GIVEN DATA below:

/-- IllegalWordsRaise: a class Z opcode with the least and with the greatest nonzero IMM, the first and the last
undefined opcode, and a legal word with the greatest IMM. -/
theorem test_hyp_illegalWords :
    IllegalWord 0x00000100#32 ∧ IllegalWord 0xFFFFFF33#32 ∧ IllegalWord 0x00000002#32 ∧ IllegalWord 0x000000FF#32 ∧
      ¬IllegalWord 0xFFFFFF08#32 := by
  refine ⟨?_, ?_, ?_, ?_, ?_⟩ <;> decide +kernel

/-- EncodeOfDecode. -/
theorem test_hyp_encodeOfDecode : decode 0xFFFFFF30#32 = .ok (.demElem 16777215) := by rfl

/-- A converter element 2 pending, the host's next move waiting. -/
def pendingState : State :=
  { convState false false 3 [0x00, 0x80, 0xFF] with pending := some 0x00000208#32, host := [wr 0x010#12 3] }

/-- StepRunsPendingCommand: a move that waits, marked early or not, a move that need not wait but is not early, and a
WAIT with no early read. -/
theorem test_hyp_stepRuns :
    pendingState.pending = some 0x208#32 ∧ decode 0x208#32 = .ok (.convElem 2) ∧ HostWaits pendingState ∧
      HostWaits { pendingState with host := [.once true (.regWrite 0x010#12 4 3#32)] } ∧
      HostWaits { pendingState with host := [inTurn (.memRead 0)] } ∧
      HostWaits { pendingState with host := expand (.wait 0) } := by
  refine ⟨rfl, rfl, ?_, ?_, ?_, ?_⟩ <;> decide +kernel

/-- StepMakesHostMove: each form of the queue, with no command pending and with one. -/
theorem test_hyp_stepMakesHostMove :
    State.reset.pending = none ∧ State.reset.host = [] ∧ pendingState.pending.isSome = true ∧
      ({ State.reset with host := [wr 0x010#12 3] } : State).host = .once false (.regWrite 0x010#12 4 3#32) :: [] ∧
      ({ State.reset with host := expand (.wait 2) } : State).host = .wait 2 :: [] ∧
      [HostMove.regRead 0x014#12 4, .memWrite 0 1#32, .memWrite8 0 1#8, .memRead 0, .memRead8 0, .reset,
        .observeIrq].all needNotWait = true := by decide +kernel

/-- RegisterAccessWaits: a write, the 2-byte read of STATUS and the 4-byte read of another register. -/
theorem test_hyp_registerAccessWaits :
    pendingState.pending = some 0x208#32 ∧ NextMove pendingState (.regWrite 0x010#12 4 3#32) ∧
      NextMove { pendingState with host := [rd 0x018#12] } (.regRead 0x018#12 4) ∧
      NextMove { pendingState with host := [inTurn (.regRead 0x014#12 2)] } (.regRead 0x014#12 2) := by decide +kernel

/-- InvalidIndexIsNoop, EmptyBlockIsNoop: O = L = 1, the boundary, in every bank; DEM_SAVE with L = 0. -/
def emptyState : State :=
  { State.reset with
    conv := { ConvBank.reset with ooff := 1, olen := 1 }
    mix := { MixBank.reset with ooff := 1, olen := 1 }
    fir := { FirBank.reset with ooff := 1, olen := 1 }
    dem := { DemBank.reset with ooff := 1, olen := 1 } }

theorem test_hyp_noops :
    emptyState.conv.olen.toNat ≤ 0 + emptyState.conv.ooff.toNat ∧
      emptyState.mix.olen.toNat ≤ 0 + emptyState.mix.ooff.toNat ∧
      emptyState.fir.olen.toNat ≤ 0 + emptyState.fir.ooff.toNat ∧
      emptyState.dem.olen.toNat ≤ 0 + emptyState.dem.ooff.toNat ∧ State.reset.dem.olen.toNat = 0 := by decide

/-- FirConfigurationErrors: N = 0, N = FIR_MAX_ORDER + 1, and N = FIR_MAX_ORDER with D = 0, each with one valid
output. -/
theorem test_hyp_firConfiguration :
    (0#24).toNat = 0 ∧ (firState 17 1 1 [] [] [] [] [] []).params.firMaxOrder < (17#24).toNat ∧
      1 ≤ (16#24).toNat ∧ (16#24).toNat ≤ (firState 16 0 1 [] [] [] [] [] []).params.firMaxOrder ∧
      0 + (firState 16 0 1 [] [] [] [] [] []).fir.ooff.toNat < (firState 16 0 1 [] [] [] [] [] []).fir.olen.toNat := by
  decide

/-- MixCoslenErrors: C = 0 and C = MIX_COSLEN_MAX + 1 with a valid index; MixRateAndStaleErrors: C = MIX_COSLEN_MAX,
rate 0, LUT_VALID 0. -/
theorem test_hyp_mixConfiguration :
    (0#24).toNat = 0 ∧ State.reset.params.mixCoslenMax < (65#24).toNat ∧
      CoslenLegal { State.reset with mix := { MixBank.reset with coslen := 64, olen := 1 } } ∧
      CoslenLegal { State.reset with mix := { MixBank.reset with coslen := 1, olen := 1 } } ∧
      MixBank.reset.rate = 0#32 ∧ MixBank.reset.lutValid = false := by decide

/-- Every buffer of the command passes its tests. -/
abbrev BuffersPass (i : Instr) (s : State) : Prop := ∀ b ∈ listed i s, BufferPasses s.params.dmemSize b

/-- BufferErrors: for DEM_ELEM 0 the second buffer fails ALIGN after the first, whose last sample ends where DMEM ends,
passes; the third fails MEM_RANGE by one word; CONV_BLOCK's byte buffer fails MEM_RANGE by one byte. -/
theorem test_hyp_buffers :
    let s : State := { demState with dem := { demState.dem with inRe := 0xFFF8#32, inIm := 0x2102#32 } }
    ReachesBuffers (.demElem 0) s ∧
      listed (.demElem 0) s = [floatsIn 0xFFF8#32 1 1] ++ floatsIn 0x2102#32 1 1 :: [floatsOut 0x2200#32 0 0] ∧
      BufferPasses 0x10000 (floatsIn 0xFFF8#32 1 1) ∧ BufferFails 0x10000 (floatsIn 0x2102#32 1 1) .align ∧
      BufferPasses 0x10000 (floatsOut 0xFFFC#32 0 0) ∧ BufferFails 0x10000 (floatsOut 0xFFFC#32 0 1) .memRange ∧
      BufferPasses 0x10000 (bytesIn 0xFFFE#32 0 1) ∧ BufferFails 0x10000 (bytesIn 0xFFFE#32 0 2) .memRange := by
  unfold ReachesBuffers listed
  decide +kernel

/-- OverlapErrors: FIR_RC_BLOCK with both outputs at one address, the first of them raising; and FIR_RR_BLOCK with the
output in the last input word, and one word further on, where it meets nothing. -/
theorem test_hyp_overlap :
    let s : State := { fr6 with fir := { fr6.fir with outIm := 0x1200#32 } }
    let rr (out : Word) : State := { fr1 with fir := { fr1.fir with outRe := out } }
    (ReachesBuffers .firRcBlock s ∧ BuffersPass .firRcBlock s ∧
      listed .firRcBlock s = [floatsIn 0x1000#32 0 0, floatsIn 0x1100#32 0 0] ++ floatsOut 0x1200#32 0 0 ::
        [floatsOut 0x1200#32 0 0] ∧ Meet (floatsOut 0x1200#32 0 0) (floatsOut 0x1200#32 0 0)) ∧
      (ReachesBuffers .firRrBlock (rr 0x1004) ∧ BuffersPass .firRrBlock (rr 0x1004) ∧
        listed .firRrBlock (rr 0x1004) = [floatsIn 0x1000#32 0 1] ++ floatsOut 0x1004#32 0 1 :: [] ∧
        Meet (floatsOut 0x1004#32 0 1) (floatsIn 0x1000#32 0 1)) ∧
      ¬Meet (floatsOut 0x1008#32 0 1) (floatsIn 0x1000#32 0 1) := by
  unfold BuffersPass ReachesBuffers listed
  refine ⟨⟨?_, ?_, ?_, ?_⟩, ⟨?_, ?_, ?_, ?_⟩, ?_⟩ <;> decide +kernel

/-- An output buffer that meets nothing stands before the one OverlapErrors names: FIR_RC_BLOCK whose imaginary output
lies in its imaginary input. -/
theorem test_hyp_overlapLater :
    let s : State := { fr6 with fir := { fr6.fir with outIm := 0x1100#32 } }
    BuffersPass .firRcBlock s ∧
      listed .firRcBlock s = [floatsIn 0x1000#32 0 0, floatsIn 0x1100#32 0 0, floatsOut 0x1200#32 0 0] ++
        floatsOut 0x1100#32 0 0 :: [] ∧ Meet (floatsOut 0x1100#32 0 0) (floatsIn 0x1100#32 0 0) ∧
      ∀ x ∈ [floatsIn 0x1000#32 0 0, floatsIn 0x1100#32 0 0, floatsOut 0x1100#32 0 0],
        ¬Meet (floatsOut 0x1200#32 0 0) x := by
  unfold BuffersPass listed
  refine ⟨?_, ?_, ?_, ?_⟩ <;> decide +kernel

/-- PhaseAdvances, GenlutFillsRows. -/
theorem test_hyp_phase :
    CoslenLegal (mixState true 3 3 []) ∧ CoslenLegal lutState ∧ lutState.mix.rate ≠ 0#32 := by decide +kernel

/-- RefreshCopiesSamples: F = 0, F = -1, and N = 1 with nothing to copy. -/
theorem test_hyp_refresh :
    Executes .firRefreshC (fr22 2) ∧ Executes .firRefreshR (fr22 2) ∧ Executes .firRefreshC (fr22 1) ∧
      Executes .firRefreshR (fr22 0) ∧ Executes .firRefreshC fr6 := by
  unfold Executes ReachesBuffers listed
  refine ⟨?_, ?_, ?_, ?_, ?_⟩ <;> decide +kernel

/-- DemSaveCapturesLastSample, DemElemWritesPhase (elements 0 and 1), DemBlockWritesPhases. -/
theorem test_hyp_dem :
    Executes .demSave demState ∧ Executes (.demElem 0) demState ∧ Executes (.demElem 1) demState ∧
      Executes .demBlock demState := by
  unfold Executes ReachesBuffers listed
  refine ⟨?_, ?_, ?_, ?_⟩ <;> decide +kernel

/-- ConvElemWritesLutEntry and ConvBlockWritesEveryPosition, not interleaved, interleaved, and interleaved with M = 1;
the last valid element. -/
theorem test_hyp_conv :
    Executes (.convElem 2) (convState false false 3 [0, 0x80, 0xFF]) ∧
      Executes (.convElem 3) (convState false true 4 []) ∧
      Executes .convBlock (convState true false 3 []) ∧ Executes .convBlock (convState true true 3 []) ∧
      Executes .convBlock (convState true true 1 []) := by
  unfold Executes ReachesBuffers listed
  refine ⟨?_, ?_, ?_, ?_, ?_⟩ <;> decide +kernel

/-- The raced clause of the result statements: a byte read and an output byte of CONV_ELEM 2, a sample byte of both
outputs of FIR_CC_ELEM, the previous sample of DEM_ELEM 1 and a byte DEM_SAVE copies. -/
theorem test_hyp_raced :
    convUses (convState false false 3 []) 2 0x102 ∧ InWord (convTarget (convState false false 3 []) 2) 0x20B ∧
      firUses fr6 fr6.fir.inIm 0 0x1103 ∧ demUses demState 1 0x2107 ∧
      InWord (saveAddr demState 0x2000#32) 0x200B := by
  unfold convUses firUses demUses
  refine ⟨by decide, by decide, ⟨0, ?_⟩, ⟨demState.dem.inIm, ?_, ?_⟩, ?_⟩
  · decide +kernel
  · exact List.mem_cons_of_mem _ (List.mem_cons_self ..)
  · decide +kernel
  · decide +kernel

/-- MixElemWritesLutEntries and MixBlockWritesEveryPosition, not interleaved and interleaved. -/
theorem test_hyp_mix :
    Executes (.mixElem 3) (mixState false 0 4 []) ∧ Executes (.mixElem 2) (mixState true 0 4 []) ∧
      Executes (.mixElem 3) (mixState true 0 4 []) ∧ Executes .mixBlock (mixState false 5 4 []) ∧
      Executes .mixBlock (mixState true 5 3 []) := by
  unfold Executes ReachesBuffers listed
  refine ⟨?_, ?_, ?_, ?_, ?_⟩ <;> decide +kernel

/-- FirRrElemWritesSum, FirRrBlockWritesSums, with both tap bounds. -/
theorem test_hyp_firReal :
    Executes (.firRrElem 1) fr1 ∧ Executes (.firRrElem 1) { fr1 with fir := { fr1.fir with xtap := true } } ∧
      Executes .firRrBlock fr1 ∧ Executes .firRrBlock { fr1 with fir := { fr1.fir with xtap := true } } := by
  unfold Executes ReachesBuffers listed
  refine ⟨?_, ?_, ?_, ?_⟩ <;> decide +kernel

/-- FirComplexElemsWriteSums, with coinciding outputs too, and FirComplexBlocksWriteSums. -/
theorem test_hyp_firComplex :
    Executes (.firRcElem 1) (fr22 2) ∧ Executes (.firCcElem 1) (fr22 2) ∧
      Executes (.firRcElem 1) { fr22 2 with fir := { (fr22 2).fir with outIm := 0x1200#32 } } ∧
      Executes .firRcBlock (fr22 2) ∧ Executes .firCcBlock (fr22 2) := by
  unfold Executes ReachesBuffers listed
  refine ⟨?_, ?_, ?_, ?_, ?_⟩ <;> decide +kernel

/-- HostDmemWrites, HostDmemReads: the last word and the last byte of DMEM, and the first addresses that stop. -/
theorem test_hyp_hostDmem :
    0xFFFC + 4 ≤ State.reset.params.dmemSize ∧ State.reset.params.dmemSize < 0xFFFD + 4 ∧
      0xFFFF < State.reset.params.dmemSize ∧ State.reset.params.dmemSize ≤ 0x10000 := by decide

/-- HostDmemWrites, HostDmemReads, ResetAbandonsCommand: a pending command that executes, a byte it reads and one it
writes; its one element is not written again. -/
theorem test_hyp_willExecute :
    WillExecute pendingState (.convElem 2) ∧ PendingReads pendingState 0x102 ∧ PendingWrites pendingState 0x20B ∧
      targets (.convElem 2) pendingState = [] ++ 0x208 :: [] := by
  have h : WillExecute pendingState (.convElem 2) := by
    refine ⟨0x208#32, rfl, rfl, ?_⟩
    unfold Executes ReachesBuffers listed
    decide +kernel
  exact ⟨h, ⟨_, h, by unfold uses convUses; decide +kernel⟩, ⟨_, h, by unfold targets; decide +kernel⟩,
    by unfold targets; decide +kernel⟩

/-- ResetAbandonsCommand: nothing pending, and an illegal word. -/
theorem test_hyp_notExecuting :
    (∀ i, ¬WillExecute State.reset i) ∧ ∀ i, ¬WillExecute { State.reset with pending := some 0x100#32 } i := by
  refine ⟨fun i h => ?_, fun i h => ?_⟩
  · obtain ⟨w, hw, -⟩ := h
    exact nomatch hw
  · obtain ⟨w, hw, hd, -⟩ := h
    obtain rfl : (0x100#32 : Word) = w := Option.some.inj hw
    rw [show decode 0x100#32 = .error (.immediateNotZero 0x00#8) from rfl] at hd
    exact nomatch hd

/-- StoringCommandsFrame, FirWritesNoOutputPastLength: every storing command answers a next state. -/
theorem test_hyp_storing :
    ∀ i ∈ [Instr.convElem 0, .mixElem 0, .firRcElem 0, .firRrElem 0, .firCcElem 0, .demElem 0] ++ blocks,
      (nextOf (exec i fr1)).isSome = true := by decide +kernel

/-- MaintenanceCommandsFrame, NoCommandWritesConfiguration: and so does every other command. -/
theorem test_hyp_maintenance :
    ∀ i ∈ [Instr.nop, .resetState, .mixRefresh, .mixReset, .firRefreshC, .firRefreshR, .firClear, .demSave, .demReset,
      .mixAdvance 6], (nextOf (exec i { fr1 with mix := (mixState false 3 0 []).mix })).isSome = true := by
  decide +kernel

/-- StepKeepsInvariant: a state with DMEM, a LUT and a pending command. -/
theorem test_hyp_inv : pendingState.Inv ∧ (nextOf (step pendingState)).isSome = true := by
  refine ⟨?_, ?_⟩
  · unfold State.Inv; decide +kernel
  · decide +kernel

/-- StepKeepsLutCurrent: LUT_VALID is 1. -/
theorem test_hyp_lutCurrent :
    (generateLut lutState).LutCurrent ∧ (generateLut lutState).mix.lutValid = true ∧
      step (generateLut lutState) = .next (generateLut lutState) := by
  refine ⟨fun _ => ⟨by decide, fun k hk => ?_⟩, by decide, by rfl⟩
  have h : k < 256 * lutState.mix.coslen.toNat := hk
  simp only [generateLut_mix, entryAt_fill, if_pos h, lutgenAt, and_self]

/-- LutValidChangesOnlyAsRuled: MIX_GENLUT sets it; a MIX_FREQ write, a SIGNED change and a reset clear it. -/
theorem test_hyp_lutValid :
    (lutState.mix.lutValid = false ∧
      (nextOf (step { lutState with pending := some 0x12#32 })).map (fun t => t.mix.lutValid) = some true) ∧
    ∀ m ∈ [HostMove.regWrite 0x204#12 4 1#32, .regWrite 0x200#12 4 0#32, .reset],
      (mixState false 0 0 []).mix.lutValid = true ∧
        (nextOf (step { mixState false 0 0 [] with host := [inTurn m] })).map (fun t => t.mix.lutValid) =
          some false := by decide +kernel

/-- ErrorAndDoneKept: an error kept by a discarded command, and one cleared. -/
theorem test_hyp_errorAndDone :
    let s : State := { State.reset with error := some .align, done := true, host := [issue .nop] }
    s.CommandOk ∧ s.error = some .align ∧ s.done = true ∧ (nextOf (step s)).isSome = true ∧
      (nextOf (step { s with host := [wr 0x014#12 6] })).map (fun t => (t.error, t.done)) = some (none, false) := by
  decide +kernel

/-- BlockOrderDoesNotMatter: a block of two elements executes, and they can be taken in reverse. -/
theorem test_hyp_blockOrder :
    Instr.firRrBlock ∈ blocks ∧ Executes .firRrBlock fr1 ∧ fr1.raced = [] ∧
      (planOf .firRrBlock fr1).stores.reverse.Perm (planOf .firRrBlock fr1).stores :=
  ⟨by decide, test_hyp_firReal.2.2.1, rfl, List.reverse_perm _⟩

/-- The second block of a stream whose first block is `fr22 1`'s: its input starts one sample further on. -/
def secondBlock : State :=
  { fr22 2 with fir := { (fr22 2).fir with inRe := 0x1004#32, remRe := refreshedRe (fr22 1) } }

End of GIVEN DATA.

_BRIEF:_
Of the entries above, repeat exactly the lines between the line with "IllegalWord 0x00000100#32 ∧" and the line with "0x018#12 4) ∧", inclusive, and no others.

_RESPONSE BOX:_
    IllegalWord 0x00000100#32 ∧ IllegalWord 0xFFFFFF33#32 ∧ IllegalWord 0x00000002#32 ∧ IllegalWord 0x000000FF#32 ∧
      ¬IllegalWord 0xFFFFFF08#32 := by
  refine ⟨?_, ?_, ?_, ?_, ?_⟩ <;> decide +kernel

/-- EncodeOfDecode. -/
theorem test_hyp_encodeOfDecode : decode 0xFFFFFF30#32 = .ok (.demElem 16777215) := by rfl

/-- A converter element 2 pending, the host's next move waiting. -/
def pendingState : State :=
  { convState false false 3 [0x00, 0x80, 0xFF] with pending := some 0x00000208#32, host := [wr 0x010#12 3] }

/-- StepRunsPendingCommand: a move that waits, marked early or not, a move that need not wait but is not early, and a
WAIT with no early read. -/
theorem test_hyp_stepRuns :
    pendingState.pending = some 0x208#32 ∧ decode 0x208#32 = .ok (.convElem 2) ∧ HostWaits pendingState ∧
      HostWaits { pendingState with host := [.once true (.regWrite 0x010#12 4 3#32)] } ∧
      HostWaits { pendingState with host := [inTurn (.memRead 0)] } ∧
      HostWaits { pendingState with host := expand (.wait 0) } := by
  refine ⟨rfl, rfl, ?_, ?_, ?_, ?_⟩ <;> decide +kernel

/-- StepMakesHostMove: each form of the queue, with no command pending and with one. -/
theorem test_hyp_stepMakesHostMove :
    State.reset.pending = none ∧ State.reset.host = [] ∧ pendingState.pending.isSome = true ∧
      ({ State.reset with host := [wr 0x010#12 3] } : State).host = .once false (.regWrite 0x010#12 4 3#32) :: [] ∧
      ({ State.reset with host := expand (.wait 2) } : State).host = .wait 2 :: [] ∧
      [HostMove.regRead 0x014#12 4, .memWrite 0 1#32, .memWrite8 0 1#8, .memRead 0, .memRead8 0, .reset,
        .observeIrq].all needNotWait = true := by decide +kernel

/-- RegisterAccessWaits: a write, the 2-byte read of STATUS and the 4-byte read of another register. -/
theorem test_hyp_registerAccessWaits :
    pendingState.pending = some 0x208#32 ∧ NextMove pendingState (.regWrite 0x010#12 4 3#32) ∧
      NextMove { pendingState with host := [rd 0x018#12] } (.regRead 0x018#12 4) ∧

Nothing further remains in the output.